Beijing (AsiaNews) – After waiting more than ten years, the family of Communist Party chief Zhao Ziyang will be finally able to bury his ashes. He fell from grace for his opposition to the bloody Tiananmen crackdown in 1989.

"They [the authorities] have agreed to have them buried together," Zhao's son-in-law Wang Zhihua said, referring to the late leader and his wife Liang Boqi, who died in late 2013.

Zhao, who died on 17 January 2005, was cremated. However, his family kept his ashes in the garden of the family home because it could not reach an agreement with the authorities over a burial site.

At the time of his death, the party offered to inter his ashes at the Babaoshan Revolutionary Cemetery but his family wanted him buried privately because they were worried about future access to his ashes.

The standoff was due to government fears that the funeral might draw large crowds and lead to disorder and protests.

In a now famous photograph, censored in China, a tearful Zhao is seen holding a megaphone in his hand whilst talking to people around him. To his side stood former Prime Minister Wen Jiabao, who would eventually turn against him.

Reform-minded, Zhao begged the students and workers in central Beijing in 1989 to leave before Deng Xiaoping could order a crackdown.
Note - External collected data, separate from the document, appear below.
/-- Free entries of a CQ: size − (TAIL − HEAD). -/
def Cq.room (q : Cq) : Nat := q.size - (q.tail - q.head).toNat

/-- Places of R182: free CQ entries and free overflow entries. -/
def Cq.places (q : Cq) : Nat := q.room + (64 - q.overflow.length)

/-- A place is left for one more reservation (R182). -/
def Cq.hasPlace (q : Cq) : Bool := q.reserved < q.places

/-- The 16 bytes of R178 without the phase. -/
def cqBody (st : Status) (tag localSq hand result : Nat) : Bytes :=
  [0#8, BitVec.ofNat 8 (st.code / 256)] ++ toLe 2 st.code ++ toLe 4 tag ++ toLe 2 (localSq % 16)
    ++ toLe 2 (hand % 4096) ++ toLe 4 result

/-- Put the phase of the lap into byte 0 (R162). -/
def withPhase (b : Bytes) (ph : Bool) : Bytes := BitVec.ofNat 8 (flag ph) :: b.drop 1

/-- One more counted completion (R184), whose write is among those with these identities where it has no response yet: the
interrupt settings take effect with it (R161). (DEDUCED, log entry 41.) -/
def Cq.tally (c : Cq) (ids : List Nat) : Cq :=
  { c with counted := c.counted + 1, acks := c.acks ++ ids, irqNow := c.irqSet, timer := c.timer || c.irqDelay != 0 }

/-- A completion of a shutdown has entered the CQ with this write: it is the last so far, to be counted when the shutdown ends
unless it is counted already (R184). -/
def State.noteLast (s : State) (h : Held) (id : Nat) (counted : Bool) : State :=
  match h.shut with
  | some g => s.updSq g fun q => { q with shutLast := if counted then none else some id }
  | none => s

/-- A completion enters the CQ at TAIL (R178, R179) and is counted for interrupts where it is to be (R184). (DESIGN CHOICE, log entry 51.) -/
def State.pushCq (s : State) (q : Fin 256) (h : Held) : State :=
  let c := s.cq q
  let counts := h.counted || c.irqMode == 1
  let r := s.ringWrite h.inst (c.base + (c.tail.toNat % c.size) * 16) (withPhase h.bytes (phaseAt c.tail c.size))
    (.completion q)
  match r.1 with
  | none => r.2
  | some id =>
    (r.2.updCq q fun c =>
      let c := { c with tail := c.tail + 1#32 }
      if counts then c.tally [id] else c).noteLast h id counts

/-- R182: a completion whose place is reserved goes into the CQ, or into the overflow area behind those there. -/
def State.postCq (s : State) (q : Fin 256) (h : Held) : State :=
  let c := s.cq q
  if c.room ≠ 0 ∧ c.overflow = [] then s.pushCq q h
  else s.updCq q fun c => { c with overflow := c.overflow ++ [h] }

/-- Give back one reservation (R182). -/
def State.unreserve (s : State) (q : Fin 256) : State := s.updCq q fun c => { c with reserved := c.reserved - 1 }

/-- A shutdown of the SQ is under way. -/
def SqSt.shutting (x : SqSt) : Bool := x == .draining || x == .deferred

/-- Write one completion for an SQ entry with the instance's current hand, releasing its reservation. `shut`: a shutdown of
the SQ writes it (R184). -/
def State.complete (s : State) (n : Fin 128) (g : Fin 512) (q : Fin 256) (tag : Nat) (irq : Bool) (st : Status)
    (result : Nat) (shut : Bool) : State :=
  let h : Held := ⟨cqBody st tag (s.localSq n g) (s.inst n).hand result, irq, n, if shut then some g else none⟩
  (s.postCq q h).unreserve q

/-- R182: STALLED is set when something is held back for want of a place, with an interrupt; a set one stays. -/
def State.stall (s : State) (q : Fin 256) : State :=
  if (s.cq q).stalled then s else (s.updCq q fun c => { c with stalled := true }).irqCq q

/-! ## End of a job -/

/-- TAG of a job's entry (R192). -/
def Job.tag (j : Job) : Nat := le j.raw 4 4
/-- KEY of a job's entry. -/
def Job.handle (j : Job) : Nat := le j.raw 8 4
/-- OPCODE of a job's entry. -/
def Job.opcode (j : Job) : Nat := le j.raw 2 2
/-- OPF of a job's entry (R193). -/
def Job.opf (j : Job) : Nat := le j.raw 12 4
def Job.alg (j : Job) : Nat := byteAt j.raw 12
def Job.keyPath (j : Job) : Bool := bit j.opf 8
def Job.releaseEarly (j : Job) : Bool := bit j.opf 9
def Job.scrub (j : Job) : Bool := bit j.opf 10
def Job.keyPrev (j : Job) : Bool := bit j.opf 11
def Job.opspec (j : Job) : Nat := bits j.opf 31 16

/-- R142, R145: the job's hand is superseded, or its instance has FAILED. -/
def State.superseded (s : State) (j : Job) : Bool :=
  j.dropped || j.hand != (s.inst j.inst).hand || (s.inst j.inst).state == .failed

/-- Data writes of job i that have no response yet. -/
def State.dataOut (s : State) (i : Nat) : Bool :=
  s.fab.writes.any fun w => match w.what with
    | .data j _ => j == i
    | _ => false

/-- R147: when OUTSTANDING reaches the lowered count, the surplus credits return to the pool. -/
def Inst.settle (i : Inst) : Inst := if i.outstanding ≤ i.credits then { i with drawn := i.credits } else i

/-- A job gives up its context; the turn passes to the contexts after it (R237). -/
def Engine.leave (g : Engine) (id : Nat) : Engine :=
  { g with contexts := if g.serving = some id then (g.contexts.dropWhile (· != id)).drop 1 ++ g.contexts.takeWhile (· != id)
                       else g.contexts.filter (· != id)
           serving := g.serving.filter (· != id), newest := g.newest.filter (· != id), loaded := g.loaded.filter (· != id) }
Political commentator Zhang Lifan said that permission to bury Zhao's ashes did not indicate the authorities were planning to rehabilitate Zhao. In fact, officials are still worried that his grave might become a pilgrimage site.

Sometimes Beijing fears the dead more than it does the living. This is also the case with Mgr Cosma Shi Enxiang. The heroic underground bishop died after decades in prison for his fidelity to the pope, but fearful authorities have hidden his body.

The government has also tried to curb devotional visits to other "sensitive" graves, especially during Ching Ming festival, a spring festival when people tend to relatives’ graves.

The festival, which this year fell on 4 April, saw the authorities again carry out preventive arrests across the country.

In Shaanxi, police stopped scores of people, members of an anti-corruption group that sought to remember President Xi Jinping’s late father, known for his moral probity and liberal views.

On Sunday, more than 100 people went to Zhao's former home in Beijing to pay their respects but were met by police.